Actual Field tests performed in heavy and extra-heavy oil wells in San Tome, Venezuela reveal that axial load does have a direct relation with Progressive Cavity Pump (PCP) downhole conditions. The differential pressure across the pump is easy to infer by just measuring the surface axial load of the system and surface pressures. This fact is particularly useful to diagnose a PCP (known to be very difficult to do for this system). Good inferences on downhole conditions allow PCP optimization to be done much easier and more efficiently. It has been proven in beam pump applications that the dynagraph chart (axial load vs. pump cycle) can be used to diagnose and optimize the pump and the well. The same principle is used for PCPs, except a rotational effect has to be taken into account. Of course by using the rest of the operational data that assist with construction and recognition of operational patterns, the PCP diagnostics becomes more exact and efficient for the production engineer.

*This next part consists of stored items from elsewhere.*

@[simp] theorem modWm_reads (n : Nat) (f : PortWm → PortWm) :
    (∀ (a : Nat), (s.modWm n f).reg a = s.reg a) ∧ (∀ (a : Nat) (f' : Field), (s.modWm n f).fld a f' = s.fld a f') ∧ (∀ (a : Nat) (f' : Field), (s.modWm n f).flag a f' = s.flag a f') ∧
    (∀ (a : Nat) (f' : Field) (i : Nat), (s.modWm n f).fldBit a f' i = s.fldBit a f' i) ∧ (∀ (m : Nat), (s.modWm n f).role m = s.role m) ∧ (∀ (m : Nat), (s.modWm n f).roleAsked m = s.roleAsked m) ∧
    (∀ (m : Nat), (s.modWm n f).pf m = s.pf m) ∧ (∀ (m : Nat), (s.modWm n f).hud m = s.hud m) ∧ (∀ (m : Nat), (s.modWm n f).pr m = s.pr m) ∧
    (∀ (m : Nat), (s.modWm n f).pp m = s.pp m) ∧ (∀ (m : Nat), (s.modWm n f).pa m = s.pa m) ∧ (∀ (m : Nat), (s.modWm n f).pt m = s.pt m) ∧
    (∀ (m : Nat), (s.modWm n f).px m = s.px m) ∧ (∀ (m : Nat), (s.modWm n f).lane m = s.lane m) ∧ (∀ (m : Nat), (s.modWm n f).timer m = s.timer m) ∧
    (∀ (m : Nat), (s.modWm n f).chan m = s.chan m) ∧ (∀ (m : Nat), (s.modWm n f).pq m = s.pq m) ∧ (∀ (m : Nat), (s.modWm n f).session m = s.session m) ∧
    (∀ (a : Nat), (s.modWm n f).sramByte a = s.sramByte a) :=
  ⟨fun _ => rfl, fun _ _ => rfl, fun _ _ => rfl, fun _ _ _ => rfl, fun _ => rfl, fun _ => rfl, fun _ => rfl, fun _ => rfl, fun _ => rfl,
   fun _ => rfl, fun _ => rfl, fun _ => rfl, fun _ => rfl, fun _ => rfl, fun _ => rfl, fun _ => rfl, fun _ => rfl, fun _ => rfl,
   fun _ => rfl⟩

@[simp] theorem modCapt_reads (k : Nat) (f : Capt → Capt) :
    (∀ (a : Nat), (s.modCapt k f).reg a = s.reg a) ∧ (∀ (a : Nat) (f' : Field), (s.modCapt k f).fld a f' = s.fld a f') ∧ (∀ (a : Nat) (f' : Field), (s.modCapt k f).flag a f' = s.flag a f') ∧
    (∀ (a : Nat) (f' : Field) (i : Nat), (s.modCapt k f).fldBit a f' i = s.fldBit a f' i) ∧ (∀ (m : Nat), (s.modCapt k f).role m = s.role m) ∧ (∀ (m : Nat), (s.modCapt k f).roleAsked m = s.roleAsked m) ∧
    (∀ (m : Nat), (s.modCapt k f).pf m = s.pf m) ∧ (∀ (m : Nat), (s.modCapt k f).hud m = s.hud m) ∧ (∀ (m : Nat), (s.modCapt k f).pr m = s.pr m) ∧
    (∀ (m : Nat), (s.modCapt k f).pp m = s.pp m) ∧ (∀ (m : Nat), (s.modCapt k f).pa m = s.pa m) ∧ (∀ (m : Nat), (s.modCapt k f).pt m = s.pt m) ∧
    (∀ (m : Nat), (s.modCapt k f).px m = s.px m) ∧ (∀ (m : Nat), (s.modCapt k f).lane m = s.lane m) ∧ (∀ (m : Nat), (s.modCapt k f).timer m = s.timer m) ∧
    (∀ (m : Nat), (s.modCapt k f).chan m = s.chan m) ∧ (∀ (m : Nat), (s.modCapt k f).pq m = s.pq m) ∧ (∀ (m : Nat), (s.modCapt k f).session m = s.session m) ∧
    (∀ (a : Nat), (s.modCapt k f).sramByte a = s.sramByte a) :=
  ⟨fun _ => rfl, fun _ _ => rfl, fun _ _ => rfl, fun _ _ _ => rfl, fun _ => rfl, fun _ => rfl, fun _ => rfl, fun _ => rfl, fun _ => rfl,
   fun _ => rfl, fun _ => rfl, fun _ => rfl, fun _ => rfl, fun _ => rfl, fun _ => rfl, fun _ => rfl, fun _ => rfl, fun _ => rfl,
   fun _ => rfl⟩

@[simp] theorem setPq_reads (n : Nat) (q : PortQ) :
    (∀ (a : Nat), (s.setPq n q).reg a = s.reg a) ∧ (∀ (a : Nat) (f : Field), (s.setPq n q).fld a f = s.fld a f) ∧ (∀ (a : Nat) (f : Field), (s.setPq n q).flag a f = s.flag a f) ∧
    (∀ (a : Nat) (f : Field) (i : Nat), (s.setPq n q).fldBit a f i = s.fldBit a f i) ∧ (∀ (m : Nat), (s.setPq n q).role m = s.role m) ∧ (∀ (m : Nat), (s.setPq n q).roleAsked m = s.roleAsked m) ∧
    (∀ (m : Nat), (s.setPq n q).pf m = s.pf m) ∧ (∀ (m : Nat), (s.setPq n q).hud m = s.hud m) ∧ (∀ (m : Nat), (s.setPq n q).pr m = s.pr m) ∧
    (∀ (m : Nat), (s.setPq n q).pp m = s.pp m) ∧ (∀ (m : Nat), (s.setPq n q).pa m = s.pa m) ∧ (∀ (m : Nat), (s.setPq n q).pt m = s.pt m) ∧
    (∀ (m : Nat), (s.setPq n q).px m = s.px m) ∧ (∀ (m : Nat), (s.setPq n q).lane m = s.lane m) ∧ (∀ (m : Nat), (s.setPq n q).timer m = s.timer m) ∧
    (∀ (m : Nat), (s.setPq n q).chan m = s.chan m) ∧ (∀ (m : Nat), (s.setPq n q).session m = s.session m) ∧ (∀ (a : Nat), (s.setPq n q).sramByte a = s.sramByte a) :=
  ⟨fun _ => rfl, fun _ _ => rfl, fun _ _ => rfl, fun _ _ _ => rfl, fun _ => rfl, fun _ => rfl, fun _ => rfl, fun _ => rfl, fun _ => rfl,
   fun _ => rfl, fun _ => rfl, fun _ => rfl, fun _ => rfl, fun _ => rfl, fun _ => rfl, fun _ => rfl, fun _ => rfl, fun _ => rfl⟩

@[simp] theorem setChan_reads (c : Nat) (x : CrcSt) :
    (∀ (a : Nat), (s.setChan c x).reg a = s.reg a) ∧ (∀ (a : Nat) (f : Field), (s.setChan c x).fld a f = s.fld a f) ∧ (∀ (a : Nat) (f : Field), (s.setChan c x).flag a f = s.flag a f) ∧
    (∀ (a : Nat) (f : Field) (i : Nat), (s.setChan c x).fldBit a f i = s.fldBit a f i) ∧ (∀ (m : Nat), (s.setChan c x).role m = s.role m) ∧ (∀ (m : Nat), (s.setChan c x).roleAsked m = s.roleAsked m) ∧
    (∀ (m : Nat), (s.setChan c x).pf m = s.pf m) ∧ (∀ (m : Nat), (s.setChan c x).hud m = s.hud m) ∧ (∀ (m : Nat), (s.setChan c x).pr m = s.pr m) ∧
    (∀ (m : Nat), (s.setChan c x).pp m = s.pp m) ∧ (∀ (m : Nat), (s.setChan c x).pa m = s.pa m) ∧ (∀ (m : Nat), (s.setChan c x).pt m = s.pt m) ∧
    (∀ (m : Nat), (s.setChan c x).px m = s.px m) ∧ (∀ (m : Nat), (s.setChan c x).lane m = s.lane m) ∧ (∀ (m : Nat), (s.setChan c x).timer m = s.timer m) ∧
    (∀ (m : Nat), (s.setChan c x).pq m = s.pq m) ∧ (∀ (m : Nat), (s.setChan c x).session m = s.session m) ∧ (∀ (a : Nat), (s.setChan c x).sramByte a = s.sramByte a) :=
  ⟨fun _ => rfl, fun _ _ => rfl, fun _ _ => rfl, fun _ _ _ => rfl, fun _ => rfl, fun _ => rfl, fun _ => rfl, fun _ => rfl, fun _ => rfl,
   fun _ => rfl, fun _ => rfl, fun _ => rfl, fun _ => rfl, fun _ => rfl, fun _ => rfl, fun _ => rfl, fun _ => rfl, fun _ => rfl⟩
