theorem within_sessParity (s : State) (k : Nat) (hc : Scope.Le ⟨[.regs, .pro, .sess, .acd, .quar, .obs], [one Reg.SAF_NDF], []⟩ cc) (h_s :
    Within cc ss s) : Within cc ss (State.sessParity s k) := by
  unfold State.sessParity
  with_reducible repeat' first
    | assumption | intro _ | with_unfolding_all exact Scope.Le.trans rfl hc | apply within_stick Reg.SAF_NDF
    | apply within_bump Reg.SAF_NDF | apply within_post | apply within_modSess | apply within_leaveSess | split

theorem within_seen (s : State) (k : Nat) (hc : Scope.Le ⟨[.sess], [], []⟩ cc) (h_s : Within cc ss s) : Within cc ss (State.seen s k) :=
    by
  unfold State.seen
  with_reducible repeat' first | assumption | intro _ | with_unfolding_all exact Scope.Le.trans rfl hc | apply within_modSess

theorem within_quieted (s : State) (k : Nat) (bench : Option Nat) (hc : Scope.Le ⟨[.pro, .sess, .acd, .quar, .obs], [], []⟩ cc) (h_s :
    Within cc ss s) : Within cc ss (State.quieted s k bench) := by
  unfold State.quieted
  with_reducible repeat' first
    | assumption | intro _ | with_unfolding_all exact Scope.Le.trans rfl hc | apply within_ite | apply within_modSess
    | apply within_leaveSess | split

theorem within_missed (s : State) (k : Nat) (hc : Scope.Le ⟨[.pro, .sess, .acd, .quar, .obs], [], []⟩ cc) (h_s : Within cc ss s) : Within
    cc ss (State.missed s k) := by
  unfold State.missed
  with_reducible repeat' first
    | assumption | intro _ | with_unfolding_all exact Scope.Le.trans rfl hc | apply within_ite | apply within_modSess
    | apply within_leaveSess | split

theorem within_withdraw (s : State) (k : Nat) (hc : Scope.Le ⟨[.sess, .quar], [], []⟩ cc) (h_s : Within cc ss s) : Within cc ss
    (State.withdraw s k) := by
  unfold State.withdraw
  with_reducible repeat' first
    | assumption | intro _ | with_unfolding_all exact Scope.Le.trans rfl hc | apply within_modSess | apply within_quarantine | split

theorem within_setJob (s : State) (n : Nat) (j : Option Job) (hc : Scope.Le ⟨[.pro], [], []⟩ cc) (h_s : Within cc ss s) : Within cc ss
    (State.setJob s n j) := by
  unfold State.setJob
  with_reducible repeat' first | assumption | intro _ | with_unfolding_all exact Scope.Le.trans rfl hc | apply within_modP

theorem within_startCheck (s : State) (n k : Nat) (hc : Scope.Le ⟨[.pro, .sess], [], []⟩ cc) (h_s : Within cc ss s) : Within cc ss
    (State.startCheck s n k) := by
  unfold State.startCheck
  with_reducible repeat' first
    | assumption | intro _ | with_unfolding_all exact Scope.Le.trans rfl hc | apply within_ite | apply within_modSess
    | apply within_setJob | apply within_foldl | split

theorem within_newList (s : State) (n : Nat) (hc : Scope.Le ⟨[.pro], [], []⟩ cc) (h_s : Within cc ss s) : Within cc ss (State.newList s n)
    := by
  unfold State.newList
  with_reducible repeat' first | assumption | intro _ | with_unfolding_all exact Scope.Le.trans rfl hc | apply within_modP

theorem within_resumeJob (s : State) (n : Nat) (hc : Scope.Le ⟨[.pro, .sess], [], []⟩ cc) (h_s : Within cc ss s) : Within cc ss
    (State.resumeJob s n) := by
  unfold State.resumeJob
  with_reducible repeat' first
    | assumption | intro _ | with_unfolding_all exact Scope.Le.trans rfl hc | apply within_ite | apply within_modP | apply within_setJob
    | apply within_startCheck | apply within_newList | split

theorem within_endJob (s : State) (n : Nat) (hc : Scope.Le ⟨[.pro, .sess], [], []⟩ cc) (h_s : Within cc ss s) : Within cc ss (State.endJob
    s n) := by
  unfold State.endJob
  with_reducible repeat' first
    | assumption | intro _ | with_unfolding_all exact Scope.Le.trans rfl hc | apply within_ite | apply within_modP
    | apply within_resumeJob | split

theorem within_newRound (s : State) (n : Nat) (j : Job) (hc : Scope.Le ⟨[.pro, .sess], [], []⟩ cc) (h_s : Within cc ss s) : Within cc ss
    (State.newRound s n j) := by
  unfold State.newRound
  with_reducible repeat' first
    | assumption | intro _ | with_unfolding_all exact Scope.Le.trans rfl hc | apply within_ite | apply within_modP | apply within_setJob
    | apply within_startCheck | apply within_newList | split

theorem within_dropJob (s : State) (n : Nat) (skip : Bool) (hc : Scope.Le ⟨[.pro, .sess, .cox], [], []⟩ cc) (h_s : Within cc ss s) :
    Within cc ss (State.dropJob s n skip) := by
  unfold State.dropJob
  with_reducible repeat' first
    | assumption | intro _ | with_unfolding_all exact Scope.Le.trans rfl hc | apply within_ite | apply within_modP | apply within_modX
    | apply within_modSess | apply within_foldl | split

theorem within_surplusTag (s : State) (n tech : Nat) (ident : List Byte) (accord : Bool) (hc : Scope.Le ⟨[.regs, .overflow, .obs], [one
    Reg.PRO_SESS_COUNTS], []⟩ cc) (h_s : Within cc ss s) : Within cc ss (State.surplusTag s n tech ident accord) := by
  unfold State.surplusTag
  with_reducible repeat' first
    | assumption | intro _ | with_unfolding_all exact Scope.Le.trans rfl hc | apply within_ite | apply within_bump Reg.PRO_SESS_COUNTS
    | apply within_postSecCount | dsimp only | apply within_with_overflow

theorem within_identify (s : State) (n tech : Nat) (ident : List Byte) (accord : Bool) (hw : HwFault) (hc : Scope.Le ⟨[.regs, .pro, .sess,
    .overflow, .acd, .quar, .kpr, .sto, .saf] ++ passing, [one Reg.PRO_SESS_COUNTS, one Reg.SAF_NDF] ++ decisionRegs, [ringBytes,
    tableBytes]⟩ cc) (h_s : Within cc ss s) : Within cc ss (State.identify s n tech ident accord hw).1 := by
  unfold State.identify
  with_reducible repeat' first
    | assumption | intro _ | with_unfolding_all exact Scope.Le.trans rfl hc | apply within_submit | apply within_openSess
    | apply within_sessParity | apply within_seen | apply within_surplusTag | split | dsimp only
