theorem within_coxDefer (s : State) (n : Nat) (fail : State → State) (hc : Scope.Le ⟨[.regs, .cox, .obs], [one Reg.COX_COUNTS], []⟩ cc)
    (h_s : Within cc ss s) (h_fail : ∀ t, Within cc ss t → Within cc ss (fail t)) : Within cc ss (State.coxDefer s n fail) := by
  unfold State.coxDefer
  with_reducible repeat' first
    | assumption | intro _ | with_unfolding_all exact Scope.Le.trans rfl hc | apply within_ite | apply within_bump Reg.COX_COUNTS
    | apply within_count | apply within_post | apply within_modX | dsimp only | apply h_fail

theorem within_noGrant (s : State) (n : Nat) (fail : State → State) (hc : Scope.Le ⟨[.regs, .cox, .obs], [one Reg.COX_COUNTS], []⟩ cc)
    (h_s : Within cc ss s) (h_fail : ∀ t, Within cc ss t → Within cc ss (fail t)) : Within cc ss (State.noGrant s n fail) := by
  unfold State.noGrant
  with_reducible repeat' first
    | assumption | intro _ | with_unfolding_all exact Scope.Le.trans rfl hc | apply within_ite | apply within_modX | apply within_coxDefer

theorem within_memberOn (s : State) (n : Nat) (hc : Scope.Le ⟨[.regs, .field, .cox] ++ passing, [one Reg.COX_COUNTS], [ringBytes]⟩ cc)
    (h_s : Within cc ss s) : Within cc ss (State.memberOn s n) := by
  unfold State.memberOn
  with_reducible repeat' first
    | assumption | intro _ | with_unfolding_all exact Scope.Le.trans rfl hc | apply within_ite | apply within_modF
    | apply within_endListen | apply within_atLead | apply within_beginOn | apply within_noGrant | split | dsimp only

theorem within_tryOn (s : State) (n : Nat) (hc : Scope.Le ⟨[.regs, .field, .pro, .cox] ++ passing, [one Reg.COX_COUNTS, one
    Reg.FLD_SYN_STATUS], [ringBytes]⟩ cc) (h_s : Within cc ss s) : Within cc ss (State.tryOn s n) := by
  unfold State.tryOn
  with_reducible repeat' first
    | assumption | intro _ | with_unfolding_all exact Scope.Le.trans rfl hc | apply within_ite | apply within_modF | apply within_defer
    | apply within_startSyn | apply within_lockPast | apply within_atLead | apply within_beginOn | apply within_noGrant
    | apply within_memberOn | split | dsimp only

theorem within_fieldGone (s : State) (n : Nat) (hc : Scope.Le ⟨[.regs, .field, .rxe, .free, .obs], [each Reg.RXE_P_CANCEL_STATUS 16, each
    Reg.RXE_P_FRONT 16], []⟩ cc) (h_s : Within cc ss s) : Within cc ss (State.fieldGone s n) := by
  unfold State.fieldGone
  with_reducible repeat' first
    | assumption | intro _ | with_unfolding_all exact Scope.Le.trans rfl hc | apply within_ite | apply within_modF | apply within_tryOffs
    | apply within_listenTarget | apply within_endListen | dsimp only | apply within_with_field

theorem within_rampedOff (s : State) (n e : Nat) (before : RxOpen) (hc : Scope.Le ⟨[.regs, .field, .rxe, .free] ++ passing, [each
    Reg.RXE_P_CANCEL_STATUS 16, each Reg.RXE_P_FRONT 16], [ringBytes]⟩ cc) (h_s : Within cc ss s) : Within cc ss (State.rampedOff s n e
    before) := by
  unfold State.rampedOff
  with_reducible repeat' first
    | assumption | intro _ | with_unfolding_all exact Scope.Le.trans rfl hc | apply within_ite | apply within_modF | apply within_advance
    | apply within_armRx | apply within_openWindow | apply within_endListen | apply within_fieldGone

theorem within_memberOff (s : State) (n : Nat) (before : RxOpen) (hc : Scope.Le ⟨[.regs, .field, .rxe, .free] ++ passing, [each
    Reg.RXE_P_CANCEL_STATUS 16, each Reg.RXE_P_FRONT 16], [ringBytes]⟩ cc) (h_s : Within cc ss s) : Within cc ss (State.memberOff s n
    before) := by
  unfold State.memberOff
  with_reducible repeat' first
    | assumption | intro _ | with_unfolding_all exact Scope.Le.trans rfl hc | apply within_ite | apply within_modF | apply within_advance
    | apply within_startOff | apply within_endListen | apply within_rampedOff

theorem within_fieldReset (s : State) (n : Nat) (hc : Scope.Le ⟨[.field, .obs], [], []⟩ cc) (h_s : Within cc ss s) : Within cc ss
    (State.fieldReset s n) := by
  unfold State.fieldReset
  with_reducible repeat' first
    | assumption | intro _ | with_unfolding_all exact Scope.Le.trans rfl hc | apply within_ite | apply within_modF | apply within_askOff

theorem within_writeFldCtrl (s : State) (n : Nat) (v : Word) (hc : Scope.Le ⟨[.regs, .field, .obs], [each Reg.FLD_P_CTRL 16], []⟩ cc) (h_s
    : Within cc ss s) : Within cc ss (State.writeFldCtrl s n v) := by
  unfold State.writeFldCtrl
  with_reducible repeat' first
    | assumption | intro _ | with_unfolding_all exact Scope.Le.trans rfl hc | apply within_ite
    | refine within_writeReg_of Reg.FLD_P_CTRL 16 (Nat.succ_pos _) (by with_unfolding_all exact fun _ => rfl) _ _ _ (.inl (ClampFree.page Reg.FLD_P_CTRL 16 _ (by with_unfolding_all exact fun _ => rfl) (by with_unfolding_all exact rfl) (Nat.succ_pos _) _)) ?_ ?_
    | apply within_fieldReset

theorem within_cutPort (s : State) (n : Nat) (hc : Scope.Le ⟨[.regs, .field, .obs], [one Reg.FLD_DUTY_STATUS, one Reg.FLD_SYN_STATUS], []⟩
    cc) (h_s : Within cc ss s) : Within cc ss (State.cutPort s n) := by
  unfold State.cutPort
  with_reducible repeat' first
    | assumption | intro _ | with_unfolding_all exact Scope.Le.trans rfl hc | apply within_ite | apply within_stick Reg.FLD_DUTY_STATUS
    | apply within_count | apply within_post | apply within_askOn | apply within_startOff | apply within_endListen | dsimp only
    | apply within_with_field

theorem within_binsTo (s : State) (hc : Scope.Le ⟨[.field], [], []⟩ cc) (h_s : Within cc ss s) : Within cc ss (State.binsTo s) := by
  unfold State.binsTo
  with_reducible repeat' first
    | assumption | intro _ | with_unfolding_all exact Scope.Le.trans rfl hc | apply within_ite | dsimp only | apply within_with_field

theorem within_setColumn (s : State) (j : Nat) (col : List Word) (hc : Scope.Le ⟨[.regs, .rxe], [each Reg.FLD_COUPLE 256], []⟩ cc) (h_s :
    Within cc ss s) : Within cc ss (State.setColumn s j col) := by
  unfold State.setColumn
  with_reducible repeat' first
    | assumption | intro _ | with_unfolding_all exact Scope.Le.trans rfl hc | apply within_ite
    | apply within_setReg_of Reg.FLD_COUPLE 256 (Nat.succ_pos _) (by with_unfolding_all exact fun _ => rfl) | apply within_entryMoved
    | apply within_each | split

theorem within_deriveNeigh (s : State) (hc : Scope.Le ⟨[.regs], [each Reg.FLD_P_NEIGH 16], []⟩ cc) (h_s : Within cc ss s) : Within cc ss
    (State.deriveNeigh s) := by
  unfold State.deriveNeigh
  with_reducible repeat' first
    | assumption | intro _ | with_unfolding_all exact Scope.Le.trans rfl hc
    | apply within_setFld_of Reg.FLD_P_NEIGH 16 (Nat.succ_pos _) (by with_unfolding_all exact fun _ => rfl) | apply within_each

theorem within_judgeMeasured (s : State) (n : Nat) (hc : Scope.Le ⟨[.regs, .rxe, .obs], [one Reg.FLD_WARMUP_STATUS], []⟩ cc) (h_s : Within
    cc ss s) : Within cc ss (State.judgeMeasured s n) := by
  unfold State.judgeMeasured
  with_reducible repeat' first
    | assumption | intro _ | with_unfolding_all exact Scope.Le.trans rfl hc | apply within_ite
    | apply within_setFldBit Reg.FLD_WARMUP_STATUS | apply within_post | apply within_firstWeights

theorem within_noteRx (s : State) (n ending : Nat) (clip : Bool) (rxs0 rxs1 rxs2 : Word) (hc : Scope.Le ⟨[.regs, .obs], lastRegs, []⟩ cc)
    (h_s : Within cc ss s) : Within cc ss (State.noteRx s n ending clip rxs0 rxs1 rxs2) := by
  unfold State.noteRx
  with_reducible repeat' first
    | assumption | intro _ | with_unfolding_all exact Scope.Le.trans rfl hc | apply within_ite
    | apply within_setReg_of Reg.RXE_P_LAST0 16 (Nat.succ_pos _) (by with_unfolding_all exact fun _ => rfl)
    | apply within_setReg_of Reg.RXE_P_LAST1 16 (Nat.succ_pos _) (by with_unfolding_all exact fun _ => rfl)
    | apply within_setReg_of Reg.RXE_P_LAST2 16 (Nat.succ_pos _) (by with_unfolding_all exact fun _ => rfl) | apply within_count
    | apply within_postSec

theorem within_noteDelivered (s : State) (n ending : Nat) (rx : RxData) (d : Delivered) (hc : Scope.Le ⟨[.regs, .obs], lastRegs, []⟩ cc)
    (h_s : Within cc ss s) : Within cc ss (State.noteDelivered s n ending rx d) := by
  unfold State.noteDelivered
  with_reducible repeat' first | assumption | intro _ | with_unfolding_all exact Scope.Le.trans rfl hc | apply within_noteRx

theorem within_falseLock (s : State) (n : Nat) (hc : Scope.Le ⟨[.regs, .obs], [each Reg.RXE_P_COUNTS 16], []⟩ cc) (h_s : Within cc ss s) :
    Within cc ss (State.falseLock s n) := by
  unfold State.falseLock
  with_reducible repeat' first
    | assumption | intro _ | with_unfolding_all exact Scope.Le.trans rfl hc
    | apply within_bump_of Reg.RXE_P_COUNTS 16 (Nat.succ_pos _) (by with_unfolding_all exact fun _ => rfl) | apply within_postSecCount

theorem within_deliverListen (s : State) (n ending : Nat) (rx : RxData) (hc : Scope.Le ⟨[.regs, .que, .pro, .obs], lastRegs ++
    exchangeRegs, []⟩ cc) (h_s : Within cc ss s) : Within cc ss (State.deliverListen s n ending rx) := by
  unfold State.deliverListen
  with_reducible repeat' first
    | assumption | intro _ | with_unfolding_all exact Scope.Le.trans rfl hc | apply within_ite | apply within_complete
    | apply within_noteDelivered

The work herein presented reveals field tests of the system used to optimize PCP wells, based on the important usage of axial load and several other variables (current, pressures, etc) with a special ingredient that has a tremendous impact in optimization: Artificial Intelligence and Automation. The mathematical principles are also presented to encourage the usage of axial load in a multivariable mathematical model in order to complete a good optimization scheme for these wells. The hardware tools in the well completion needed to perform such a task are discussed as well, including the axial load measuring device.

The benefits of operating a PCP system using a Progressive Cavity Pump Optimization System (PCPOS) are substantial, as described in this paper. The idea is to reduce downtime, workovers, improve system operating response time and equipment useful life, while optimizing the well production.